Normally, states are required to recognize divorces from other states pursuant to the Full Faith and Credit Clause of the Constitution. Under this clause, as long as the divorce decree was obtained in accordance with the laws and public policies of the issuing state, the others will give it full effect. That being said, while you may be able to zip up to the divorce hotel in New York for the weekend, you may run into problems in the future should you return to Ohio.
While Ohio courts will recognize your divorce from another state, if you need to alter anything in the future, the court may not be able to help you. According to Ohio law, even though it can enforce the original order of another state, the law of the state that issued the divorce will most likely control whether or not modifications can be made down the line. (See Peterson v. Peterson, 721 N.E.2d 515). Therefore, divorcing in your home state might save you time and money, not to mention a trip back to your “vacation spot” in the future should something change.

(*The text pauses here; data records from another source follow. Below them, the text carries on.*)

-- ==== Sys2Proof/Proofs/Init.lean ====
section
/-!
INIT (44_boundary_ops.md R207). Its run is followed from part to part: the two events, the chip reset, and the two
mode sequences of 42_mode_config.md. Where it ended says which calls were made, the code and its cause; the lines
written say what was read and so what the scratch bytes hold.
-/

namespace Sys2Proof.Machine

/-! ### Answers in lines put together -/

section Append

variable {fs gs : List Event} {j k : Nat}

theorem answerAt_append_left (h : k < fs.length) : answerAt (fs ++ gs) k = answerAt fs k := by
  rw [answerAt, List.map_append, List.getD_append _ _ _ _ (by simpa using h)]
  rfl

theorem answerAt_append_right (h : fs.length = j) (k : Nat) :
    answerAt (fs ++ gs) (j + k) = answerAt gs k := by
  subst h
  rw [answerAt, List.map_append, List.getD_append_right _ _ _ _ (by simp)]
  simp [answerAt]

theorem answerAt_of_length_le (h : fs.length ≤ k) : answerAt fs k = .fail :=
  List.getD_eq_default _ _ (by simpa using h)

end Append

/-! ### Parts of a sequence -/

/-- The verdict of a part that is only followed where it fails. -/
def cutVerdict (c : Cause) (code : StatusCode) : Verdict StatusCode where
  good _ _ _ := False
  bad st cause := st = code ∧ cause = some c

/-- A sequence begun in `u` ended by a call of `plan` after the first `k`, as the verdict says; of the registers
it wrote the scratch bytes alone, which are `x`. -/
structure State.Stopped (s0 u : State) (k : Nat) (plan : List (List Label × Call)) (V : Verdict StatusCode)
    (x : Scratch) (fs : List Event) (r : Option StatusCode) (v : State) : Prop where
  /-- The lines written. -/
  trace : v.trace = u.trace ++ fs
  /-- How many. -/
  later : k < fs.length
  /-- The calls, and the result. -/
  ends : s0.EndsPlan [] plan V fs r v
  /-- The result is not OK. -/
  failed : r ≠ some .ok
  /-- The registers. -/
  kept : (u.setScratch x).BlockKept v

section Parts

variable {α : Type} {s0 u v : State} {site : List Label} {plan plan' : List (List Label × Call)}
  {x : Scratch} {fs : List Event} {r : Option StatusCode} {c : Cause} {code : StatusCode}
  {Q : Option StatusCode → State → Prop}

/-- A piece with calls to make has written a line when it ends. -/
theorem State.EndsPlan.ne_nil {V : Verdict α} {o : Option α} (h : s0.EndsPlan site plan V fs o v)
    (hplan : plan ≠ []) : fs ≠ [] := by
  cases o with
  | none => exact h.1.ne_nil
  | some y =>
    rcases h with ⟨hmade, -⟩ | ⟨hcut, -⟩
    · rintro rfl
      exact hplan hmade.lines.symm
    · exact hcut.ne_nil

/-- A piece that returns OK or a code, where it did not return OK: a call failed, or was never answered. -/
theorem State.EndsPlan.of_ne_ok {V : Verdict StatusCode} (h : s0.EndsPlan site plan (okOr c code) fs r v)
    (hr : r ≠ some .ok) (hV : V.bad code (some c)) : s0.EndsPlan site plan V fs r v := by
  cases r with
  | none => exact h
  | some st =>
    rcases h with ⟨-, -, hst⟩ | ⟨hcut, rfl, hcause⟩
    · exact absurd (congrArg some hst) hr
    · exact .inr ⟨hcut, hcause ▸ hV⟩

theorem cutVerdict_stable : (cutVerdict c code).Stable := fun _ _ _ _ => id

theorem verifyFailed_stable (verified : Prop) : (verifyFailed verified).Stable := fun _ _ _ _ => id

theorem call_callStep (c : Call) (hsite : site ≠ []) :
    (call c).CallStep s0 site [(site, c)] lastAnswer :=
  ⟨call_followsPlan hsite, State.blockKept_respects.anyCall c⟩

In addition, if you and your ex both happen to live in California, Nebraska, New Hampshire, North Dakota, Rhode Island, South Carolina or Wisconsin, but decide to divorce elsewhere, your divorce WILL NOT be recognized at all once you return home. Under the Uniform Divorce Recognition Act enacted by these states, if both spouses reside in one of these locations but decide to divorce in another state, (i.e. head out of town to the Divorce Hotel), the divorce will not be given recognition back home. This law was some states answer to the “quickie divorce” epidemic seen in the past.
If, however, you are someone who is contemplating jet-setting to a more exotic location to get divorced, then there may be even more hurdles for you to clear. Generally, in order for a state to recognize a divorce from another country, one of two requirements must be met: at least one of the spouse’s must be a resident of the foreign country at the time of the divorce, or the non-filing spouse must be properly notified of the foreign proceedings. As long as one of these occurs, a state will normally recognize the divorce pursuant to the doctrine of comity. “Comity” is essentially a court’s recognition of a foreign decree out of courtesy. The Full Faith and Credit Clause does not apply to foreign nations. Therefore, the states do not have recognize their divorce orders, but they choose to out of consideration as long as one of the above-mentioned requirements is fulfilled. This concept is also followed in Ohio.
In one case, the court gave full effect to a Chinese divorce where the couple was married in China and the wife was still residing there when the husband initiated the proceedings. (See Yu v. Zhang, 175 Ohio App.3d 83). On the other hand, the court refused to recognize a divorce from Mexico in two different cases because in the first, the husband failed to establish residency, and in the second, neither spouse participated in the proceedings nor did they reside there. (See Bobala v. Bobala, 68 Ohio App. 63; Smith v. Smith, 72 Ohio App. 203).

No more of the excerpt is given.